So coming back to the evil Sky empire I would say the big advantage is that their standard Sky boxes are specified to a higher component level than the average crap bottom end 20 quid Freeview box with faster processors and that Sky's obsessive control of the spec of their boxes and their wish to keep even old working ones in service for many years means they will continue to upgrade the firmware, including especially the card descryption aspect of the unit so critical to protection of Sky's own revenue stream

So all things considered if you actually want to be able to get Setanta broadcasts and record them on Tivo and not have them stop decrypting half way through (a common problem with the TUTV system) then a Sky Pay Once Watch Forever box is surely the better bet.


----------



## AMc (Mar 22, 2002)

Pete77 said:


> I would say the big advantage is that their standard Sky boxes are specified to a higher component level than the average crap bottom end 20 quid Freeview box


Any actual evidence for that or just your opinion as an amateur electical engineer?? 
If Sky will fit a dish, cable and stb for £75 then the actual hardware cost can't be much higher - even if you take into account they probably lose money on the install I can't imagine they would lose any more than they had to.


----------



## Pete77 (Aug 1, 2006)

AMc said:


> Any actual evidence for that or just your opinion as an amateur electical engineer??
> If Sky will fit a dish, cable and stb for £75 then the actual hardware cost can't be much higher - even if you take into account they probably lose money on the install I can't imagine they would lose any more than they had to.

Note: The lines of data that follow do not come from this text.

/-- Settles O24: by the command issued and the command that runs. -/
theorem commandsIssuedWhileBusyAreDropped : Obligations.CommandsIssuedWhileBusyAreDropped := by
  intro s r i hp hne
  show exec i s = .next s.dropWrite
  cases i with
  | powmod rd ra rb rc =>
    cases r with
    | powmod d a b c w =>
      have : ¬(d = rd ∧ a = ra ∧ b = rb ∧ c = rc) := fun ⟨h1, h2, h3, h4⟩ => hne (by rw [h1, h2, h3, h4]; rfl)
      simp only [exec, execPowmod, hp, if_neg this]
    | _ => simp only [exec, execPowmod, hp]
  | isprime ra =>
    cases r with
    | isprime a w =>
      have : ¬a = ra := fun h => hne (by rw [h]; rfl)
      simp only [exec, execIsprime, hp, if_neg this]
    | _ => simp only [exec, execIsprime, hp]
  | primegen rd sel =>
    cases r with
    | primegen d b w =>
      have : ¬(d = rd ∧ b = sel) := fun ⟨h1, h2⟩ => hne (by rw [h1, h2]; rfl)
      simp only [exec, execPrimegen, hp, if_neg this]
    | _ => simp only [exec, execPrimegen, hp]
  | split =>
    cases r with
    | split w => exact absurd rfl hne
    | _ => simp only [exec, execSplit, hp]

theorem acceptWord_next (c : Word) (s : State) : ∃ t, acceptWord c s = .next t := by
  unfold acceptWord
  cases decode c with
  | cmd i => exact exec_next i s
  | illegal => exact ⟨_, rfl⟩

theorem busEvent_next (a : Access) (s : State) : ∃ t, busEvent a s = .next t := by
  unfold busEvent
  cases s.busStep a with
  | settled u => exact ⟨u, rfl⟩
  | command c u => exact acceptWord_next c u

theorem engineStep_next (s : State) : ∃ t, engineStep s = .next t := by
  cases hp : s.phase with
  | idle => exact ⟨s, engineStep_idle hp⟩
  | busy r =>
    cases hc : r.command with
    | some i => rw [engineStep_command hp hc]; exact exec_next i s
    | none => simp only [engineStep, hp, hc]; exact ⟨_, rfl⟩

theorem handleEvent_next (e : Event) (s : State) : ∃ t, handleEvent e s = .next t := by
  cases e with
  | bus a => exact busEvent_next a s
  | engine => exact engineStep_next s
  | answer v => exact ⟨_, rfl⟩
  | freeAnswer => exact ⟨_, rfl⟩
  | reset => exact ⟨_, rfl⟩

/-- Settles O51: no move of an agent ends in a fault or a refusal. -/
theorem noCommandStopsTheMachine : Obligations.NoCommandStopsTheMachine :=
  ⟨exec_next, fun s hv => by rw [step_turn hv]; exact handleEvent_next _ _⟩

/-- With a request in flight the running command's step is no step (rules R41, R133). -/
theorem exec_wait {r : Running} {i : Instr} {d : Draw} (hp : s.phase = .busy r) (hc : r.command = some i)
    (hd : s.draw = some d) (ha : s.ack = none) : exec i s = .next s := by
  cases r with
  | illegal => cases hc
  | powmod rd ra rb rc w => cases hc; rw [exec_powmod_busy hp, engineRun_wait hd ha]
  | isprime ra w => cases hc; rw [exec_isprime_busy hp, engineRun_wait hd ha]
  | primegen rd sel w => cases hc; rw [exec_primegen_busy hp, engineRun_wait hd ha]
  | split w => cases hc; rw [exec_split_busy hp, engineRun_wait hd ha]

/-- Settles O52: the engine's turn runs the decoded command, which waits. -/
theorem drawInFlightHoldsTheEngine : Obligations.DrawInFlightHoldsTheEngine := by
  intro s r i d hv hp hc hd ha
  obtain ⟨hrun, hcycle⟩ := stepRunsTheDecodedCommand
  have hlisted : ∀ es, step { s with script := .engine :: es } = .next { s with script := es } := fun es => by
    rw [(hrun { s with script := .engine :: es } r i es hv hp hc).2 rfl]
    exact exec_wait (s := { s with script := es }) hp hc hd ha
  refine ⟨fun hs hcy => ?_, hlisted, fun es hs hcy => ?_, ?_, ?_, rfl⟩
  · rw [(hrun s r i [] hv hp hc).1 hs hcy, exec_wait hp hc hd ha]
  · rw [hcycle s _ es hs hcy, hlisted]
  · rw [State.inFlight, ha, hd]
  · rw [State.final, hd]
    simp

A Sky installer probably earns circa £30,000 per annum. With PAYE and training costs plus the van cost this probably comes out at £23 per hour or so. An average install including travelling probably takes 105 minutes. So say £40. This leaves £35 for the box, dish and cable. But Sky buy in vast bulk at cost.

My reason for thinking a Sky box might be somewhat better made is they still put it in a larger container which suggests more complex circuit boards and components. Plastic and wasted freight space costs money so why do that unless the larger box is holding something. Also decryption technology is a little more complex than non decrypting boxes.

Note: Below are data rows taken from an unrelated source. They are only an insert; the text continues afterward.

-- ==== Sys2Proof/Machine/Port.lean ====
section
/-! DEFINITION. The host port (20_memory.md): the register map, legal and illegal accesses, the value of each
register, the effect of a write, and the execution of a command word. -/

namespace Sys2Proof.Machine

/-- The constant ID (10_state.md R23). -/
def idValue : Word := 0x000000074D483343

/-- The offset of each register (20_memory.md R52). -/
def Reg.offset : Reg → Fin 64
  | .id => 0x00
  | .cmd => 0x08
  | .status => 0x10
  | .arg0 => 0x18
  | .arg1 => 0x20
  | .dig0 => 0x28
  | .dig1 => 0x30
  | .len => 0x38

/-- legal(off, size) (20_memory.md R53, R54). -/
def legal (off : Fin 64) (size : Nat) : Bool := size == 8 && off.val % 8 == 0 && off.val ≤ 0x38

/-- The register at an 8-byte-aligned offset: "every 8-byte-aligned offset holds a register" (20_memory.md R52). -/
def registerAt (off : Fin 64) : Reg :=
  match off.val / 8 with
  | 0 => .id
  | 1 => .cmd
  | 2 => .status
  | 3 => .arg0
  | 4 => .arg1
  | 5 => .dig0
  | 6 => .dig1
  | _ => .len

/-- RegValue(off), with 0 for CMD (20_memory.md R55, R58). -/
def regValue (s : State) : Reg → Word
  | .id => idValue
  | .cmd => 0
  | .status => statusWord s
  | .arg0 => s.arg0
  | .arg1 => s.arg1
  | .dig0 => s.dig0
  | .dig1 => s.dig1
  | .len => s.len

/-- Execute(w) (30_encoding.md R86): a word that is no command records E_ILLEGAL. -/
def execute (w : Word) (s : State) : Result :=
  match decode w with
  | .ok i => exec i s
  | .error _ => raise .illegal s

/-- RegWrite(off, v) (20_memory.md R56): ARG0 and ARG1 are stored, CMD executes, and a read-only register records
E_BUS (R57). -/
def regWrite (r : Reg) (v : Word) (s : State) : Result :=
  match r with
  | .cmd => execute v s
  | .arg0 => .next (s.setArg0 v)
  | .arg1 => .next (s.setArg1 v)
  | .id => raise .bus s
  | .status => raise .bus s
  | .dig0 => raise .bus s
  | .dig1 => raise .bus s
  | .len => raise .bus s

/-- PortRead(off, size) (20_memory.md R54): an illegal read records E_BUS and returns 0. -/
def portRead (host : Nat) (off : Fin 64) (size : Nat) (s : State) : Result :=
  if legal off size then .next (s.returnRead host (regValue s (registerAt off)))
  else .next ((s.recordError .bus).returnRead host 0)

/-- PortWrite(off, size, v) (20_memory.md R54): an illegal write records E_BUS and does nothing else. -/
def portWrite (off : Fin 64) (size : Nat) (v : Word) (s : State) : Result :=
  if legal off size then regWrite (registerAt off) v s else raise .bus s

/-- One port access. The host that issues it gets the value of a read and has no other influence
(60_exceptions.md R200). -/
def performAccess (a : Access) (s : State) : Result :=
  match a.transfer with
  | .read => portRead a.host a.off a.size s
  | .write v => portWrite a.off a.size v s

/-- One event: a port access, or the reset input. -/
def perform (e : Event) (s : State) : Result :=
  match e with
  | .access a => performAccess a s
  | .reset => .next s.hardReset

/-- The access of the statement `st REG, v` (30_encoding.md R91). -/
def storeAccess (host : Nat) (r : Reg) (v : Word) : Event :=
  .access ⟨host, r.offset, 8, .write v⟩

/-- The access of the statement `ld REG` (30_encoding.md R91). -/
def loadAccess (host : Nat) (r : Reg) : Event := .access ⟨host, r.offset, 8, .read⟩

/-- The access that issues a command: `st CMD, w` with the command's word (30_encoding.md R92). -/
def issue (host : Nat) (i : Instr) : Event := storeAccess host .cmd (encode i)

end Sys2Proof.Machine
end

For Sky any paying customer (most of them) generates a vast amount of income over the years so a fiver extra to ensure the box lasts properly and they remain satisfied with the company is surely worth it. Whereas if a cheap Freeview box fails the customer has to buy another one and by then Tescos has changed from selling them as Astratec or whatever to some other unhead of brand by that stage so the customer doesn't realise he is buying another box from the same crappo Chinese factory. Also as it only costs £20 and there is no sub he doesn't really mind.

As to the £75 install the minimum revenue stream from a customer who subscribes is now £192 per annum. So it only takes 1 in 4 Sky Pay Once Watch Forever customers to subscribe to make it economic for the real cost of this product to install to be £100 per customer. Sky Pay Once Watch Forever also receives no marketing but sells itself through word of mouth so the acquisition cost per customer who does convert is much lower than a normal paying Sky sub.

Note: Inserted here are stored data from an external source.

-- ==== Sys2Proof/Certificates/Slice0/Obligations.lean ====
section
/-! DEFINITION. The statements about the MH3 CORE, each formalising rules of spec/ named in its docstring. -/

open Sys2Proof Sys2Proof.Machine

/-! ### Reset -/

/-- The reset state: every value 10_state.md R39 states (H1, H2 and BUF, which it leaves unspecified, are not
mentioned; the reserved bits of STATUS are in the value of STATUS). -/
def Obligations.ResetStateHoldsTheResetValues : Prop :=
  State.reset.mode = .none ∧ State.reset.blen = 0 ∧ State.reset.errcode = .none ∧ State.reset.len = 0 ∧
  State.reset.arg0 = 0 ∧ State.reset.arg1 = 0 ∧ State.reset.dig0 = 0 ∧ State.reset.dig1 = 0 ∧
  regValue State.reset .id = 0x000000074D483343 ∧ regValue State.reset .status = 0

/-- R220: the reset input gives every stated value whatever the state was, no access of any kind binds the core back
to NONE, and an INIT does not reset ERRCODE, DIG0, DIG1, ARG0 or ARG1. -/
def Obligations.OnlyTheResetInputResets : Prop :=
  (∀ s es, s.port = Event.reset :: es → ∃ t : State, step s = .next t ∧
    t.mode = .none ∧ t.blen = 0 ∧ t.errcode = .none ∧ t.len = 0 ∧ t.arg0 = 0 ∧ t.arg1 = 0 ∧ t.dig0 = 0 ∧
    t.dig1 = 0 ∧ regValue t .id = 0x000000074D483343 ∧ regValue t .status = 0) ∧
  (∀ s a es t, s.port = Event.access a :: es → step s = .next t → s.mode ≠ .none → t.mode ≠ .none) ∧
  (∀ s i, i = Instr.init32 ∨ i = Instr.init128 ∨ i = Instr.init64 → ∃ t : State, exec i s = .next t ∧
    t.errcode = s.errcode ∧ s.sameDigest t ∧ s.sameOperands t)

/-! ### Encoding and decoding -/

/-- R81, R83 and R85: the word of each command, OP in [7:0], N in [12:8], RSV 0. -/
def Obligations.EncodingOfEachCommand : Prop :=
  encode .nop = 0x0 ∧ encode .init32 = 0x1 ∧ encode .init128 = 0x2 ∧ encode .init64 = 0x3 ∧
  (∀ n : BitVec 5, (encode (.write n)).toNat = 0x4 + 256 * n.toNat) ∧
  encode .sum32 = 0x5 ∧ encode .sum128 = 0x6 ∧ encode .clrerr = 0x7

/-- R93: the encoding examples of the spec decode to the statements they stand for, and 0x1104 is no command. -/
def Obligations.WordsOfTheSpecDecode : Prop :=
  decode 0x0000000000000004 = .ok (.write 0) ∧ decode 0x0000000000000104 = .ok (.write 1) ∧
  decode 0x0000000000000504 = .ok (.write 5) ∧ decode 0x0000000000000804 = .ok (.write 8) ∧
  decode 0x0000000000000C04 = .ok (.write 12) ∧ decode 0x0000000000001004 = .ok (.write 16) ∧
  decode 0x0000000000000002 = .ok .init128 ∧ decode 0x0000000000000005 = .ok .sum32 ∧
  decode 0x0000000000001104 = .error .countOutOfRange

/-- Decoding and encoding agree in both directions: a word decodes to a command exactly when the command is well
formed and the word is its encoding. -/
def Obligations.DecodeAndEncodeAgree : Prop :=
  ∀ (w : Word) (i : Instr), decode w = .ok i ↔ i.wf = true ∧ encode i = w

/-- R88: each reserved encoding records E_ILLEGAL and has no other effect; and every other word is a command. -/
def Obligations.ReservedEncodingsRecordIllegal : Prop :=
  (∀ s h w es, s.port = storeAccess h .cmd w :: es → wordReserved w →
    step s = .next ((s.setPort es).recordError .illegal)) ∧
  (∀ w, ¬ wordReserved w → ∃ i, decode w = .ok i)

/-- The match and mask of each row of the opcode table: the decoded command is the row's, and N is the count. -/
def Obligations.OpcodeTableRowsDecode : Prop :=
  ∀ w : Word,
    (decode w = .ok .nop ↔ w = 0x0) ∧ (decode w = .ok .init32 ↔ w = 0x1) ∧ (decode w = .ok .init128 ↔ w = 0x2) ∧
    (decode w = .ok .init64 ↔ w = 0x3) ∧
    (∀ n : BitVec 5, decode w = .ok (.write n) ↔
      w &&& 0xFFFFFFFFFFFFE0FF = 0x4 ∧ w.extractLsb' 8 5 = n ∧ n.toNat ≤ 16) ∧
    (decode w = .ok .sum32 ↔ w = 0x5) ∧ (decode w = .ok .sum128 ↔ w = 0x6) ∧ (decode w = .ok .clrerr ↔ w = 0x7)

/-! ### The step and the port -/

/-- A write to CMD of a word that decodes runs the decoded command on the state with that access taken off the
port; the command is well formed. -/
def Obligations.StepRunsTheDecodedCommand : Prop :=
  ∀ s h w i es, s.port = storeAccess h .cmd w :: es → decode w = .ok i →
    i.wf = true ∧ step s = exec i (s.setPort es)

/-- R231: every step and every command answers a next state, and after as many steps as events are pending none is
pending. -/
def Obligations.EveryAccessCompletes : Prop :=
  (∀ s, ∃ t : State, step s = .next t) ∧ (∀ i s, ∃ t : State, exec i s = .next t) ∧
  (∀ s, ∃ t : State, Host.Core.run Sys2Proof.core s.port.length s = .next t ∧ t.port = [])

/-- R65 and R66: the port performs the pending events in order, one whole event a step; a step returns a value for
a read, to the host that issued it, and for nothing else. That a step is one event, that a reset takes its turn among
the accesses, and the fields port and reads are the model's choice (log 1, log 4). -/
def Obligations.AccessesArePerformedInOrder : Prop :=
  ∀ s e es, s.port = e :: es → ∃ t : State, step s = .next t ∧ t.port = es ∧
    ((∃ a v, e = .access a ∧ a.transfer = .read ∧ t.reads = s.reads ++ [⟨a.host, v⟩]) ∨
     ((∀ a, e = .access a → a.transfer ≠ .read) ∧ t.reads = s.reads))

/-- R221: with no access pending the core takes no step of its own. That the model's step then stays where it is is
the model's choice (log 1). -/
def Obligations.IdleCoreStays : Prop := ∀ s, s.port = [] → step s = .next s

/-- R58 and R55, with the read column of R52: a legal read returns the register's value (0 for CMD, and no error),
and changes no register; a second read with nothing between returns the same value. The list reads, where the model
keeps the value returned, is its own (log 1). -/
def Obligations.LegalReadReturnsTheRegister : Prop :=
  ∀ s h (off : Fin 64) es, off.val % 8 = 0 → s.port = .access ⟨h, off, 8, .read⟩ :: es →
    ∃ v, step s = .next ((s.setPort es).returnRead h v) ∧
      (off.val = 0x00 → v = 0x000000074D483343) ∧ (off.val = 0x08 → v = 0) ∧
      (off.val = 0x10 → v.toNat = s.errcode.code.toNat * 65536 + s.blen.toNat * 256 + s.mode.code.toNat) ∧
      (off.val = 0x18 → v = s.arg0) ∧ (off.val = 0x20 → v = s.arg1) ∧ (off.val = 0x28 → v = s.dig0) ∧
      (off.val = 0x30 → v = s.dig1) ∧ (off.val = 0x38 → v = s.len) ∧
      (∀ es', es = .access ⟨h, off, 8, .read⟩ :: es' → Host.Core.run Sys2Proof.core 2 s =
        .next (((s.setPort es').returnRead h v).returnRead h v))

/-- R54: an access of another size or at a misaligned offset records E_BUS; a write changes nothing else and
executes nothing, a read returns 0. -/
def Obligations.IllegalAccessOnlyRecordsBusError : Prop :=
  ∀ s h (off : Fin 64) size tr es, s.port = .access ⟨h, off, size, tr⟩ :: es → (size ≠ 8 ∨ off.val % 8 ≠ 0) →
    step s = .next (match tr with
      | .read => ((s.setPort es).recordError .bus).returnRead h 0
      | .write _ => (s.setPort es).recordError .bus)

/-- R57: a write to ID, STATUS, DIG0, DIG1 or LEN changes nothing and records E_BUS. -/
def Obligations.ReadOnlyWriteOnlyRecordsBusError : Prop :=
  ∀ s h (off : Fin 64) v es,
    (off.val = 0x00 ∨ off.val = 0x10 ∨ off.val = 0x28 ∨ off.val = 0x30 ∨ off.val = 0x38) →
    s.port = .access ⟨h, off, 8, .write v⟩ :: es → step s = .next ((s.setPort es).recordError .bus)

/-- R56 and R224: a write to ARG0 or ARG1 stores the value whole and has no other effect, and the read after it
returns the value. -/
def Obligations.ArgumentWriteStoresTheValue : Prop :=
  (∀ s h (off : Fin 64) v es, off.val = 0x18 → s.port = .access ⟨h, off, 8, .write v⟩ :: es →
    step s = .next { s with port := es, arg0 := v } ∧
    (∀ h' es', es = .access ⟨h', off, 8, .read⟩ :: es' → Host.Core.run Sys2Proof.core 2 s =
      .next { s with port := es', arg0 := v, reads := s.reads ++ [⟨h', v⟩] })) ∧
  (∀ s h (off : Fin 64) v es, off.val = 0x20 → s.port = .access ⟨h, off, 8, .write v⟩ :: es →
    step s = .next { s with port := es, arg1 := v } ∧
    (∀ h' es', es = .access ⟨h', off, 8, .read⟩ :: es' → Host.Core.run Sys2Proof.core 2 s =
      .next { s with port := es', arg1 := v, reads := s.reads ++ [⟨h', v⟩] }))

/-- R25: the fields of the STATUS word, its reserved bits, and the bound on BLEN (which needs the invariant). -/
def Obligations.StatusWordFields : Prop :=
  ∀ s : State,
    (regValue s .status).extractLsb' 0 2 = s.mode.code ∧ (regValue s .status).extractLsb' 2 6 = 0 ∧
    (regValue s .status).extractLsb' 8 4 = s.blen ∧ (regValue s .status).extractLsb' 12 4 = 0 ∧
    (regValue s .status).extractLsb' 16 4 = s.errcode.code ∧ (regValue s .status).extractLsb' 20 44 = 0 ∧
    s.mode.code.toNat ≤ 2 ∧ s.errcode.code.toNat ≤ 4 ∧
    (s.Inv → (s.mode = .none → s.blen.toNat = 0) ∧ (s.mode = .m32 → s.blen.toNat ≤ 3) ∧
      (s.mode = .m128 → s.blen.toNat ≤ 15))

/-- R200: which host issues an access decides only where a read's value goes. -/
def Obligations.HostIdentityDoesNotMatter : Prop :=
  ∀ s h h' (off : Fin 64) size tr, ∃ t t' : State, perform (.access ⟨h, off, size, tr⟩) s = .next t ∧
    perform (.access ⟨h', off, size, tr⟩) s = .next t' ∧ { t' with reads := [] } = { t with reads := [] } ∧
    t'.reads.map ReadResult.value = t.reads.map ReadResult.value

/-! ### Errors -/

/-- R193: an error is recorded only if none is, and what is recorded stays through every event but CLRERR and
reset. -/
def Obligations.FirstErrorIsKept : Prop :=
  (∀ s c, State.recordError s c = { s with errcode := if s.errcode = .none then c else s.errcode }) ∧
  (∀ s e es t, s.port = e :: es → step s = .next t → s.errcode ≠ .none → rearms e = false →
    t.errcode = s.errcode)

/-- R191, R192 and R195: which event raises which code. From ERRCODE 0, an event other than CLRERR and reset leaves
exactly the code the tables give it, and 0 where they give none. -/
def Obligations.ErrorTableIsFollowed : Prop :=
  ∀ s e es, s.port = e :: es → s.errcode = .none → ∃ t : State, step s = .next t ∧
    ∀ c, (raisedError e s = some c → t.errcode = c) ∧ (raisedError e s = none → t.errcode = .none)

/-- R194: an event that raises an error has no effect besides recording it; an illegal read returns 0. -/
def Obligations.ErrorsArePrecise : Prop :=
  ∀ s e es c, s.port = e :: es → raisedError e s = some c →
    step s = .next ((s.setPort es).recordError c) ∨
    (∃ h off size, e = .access ⟨h, off, size, .read⟩ ∧
      step s = .next (((s.setPort es).recordError c).returnRead h 0))

/-- R228 with R193: a check of ERRCODE after the last access is enough. If a run of events without CLRERR or reset
ends with ERRCODE 0, none of them raised an error in the state it was performed in. -/
def Obligations.FinalErrorCheckIsEnough : Prop :=
  ∀ (s : State) (pre : List Event) (e : Event) (post : List Event) (t : State),
    s.port = pre ++ e :: post → (∀ x ∈ pre ++ e :: post, rearms x = false) →
    Host.Core.run Sys2Proof.core (pre.length + 1 + post.length) s = .next t → t.errcode = .none →
    ∃ u : State, Host.Core.run Sys2Proof.core pre.length s = .next u ∧ u.port = e :: post ∧ raisedError e u = none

Even the customers who go Freesat are not a loss to Sky because when they cannot acquire new customers via any other method but need to keep sales going up in a slow quarter they can offer those box owners an irresistible deal like all Sky Mixes and a Movies channel for 6 months at £5 per month to get a load more subscribers temporarily onboard. Whereas if someone goes Freeview they are lost to Sky forever...............


----------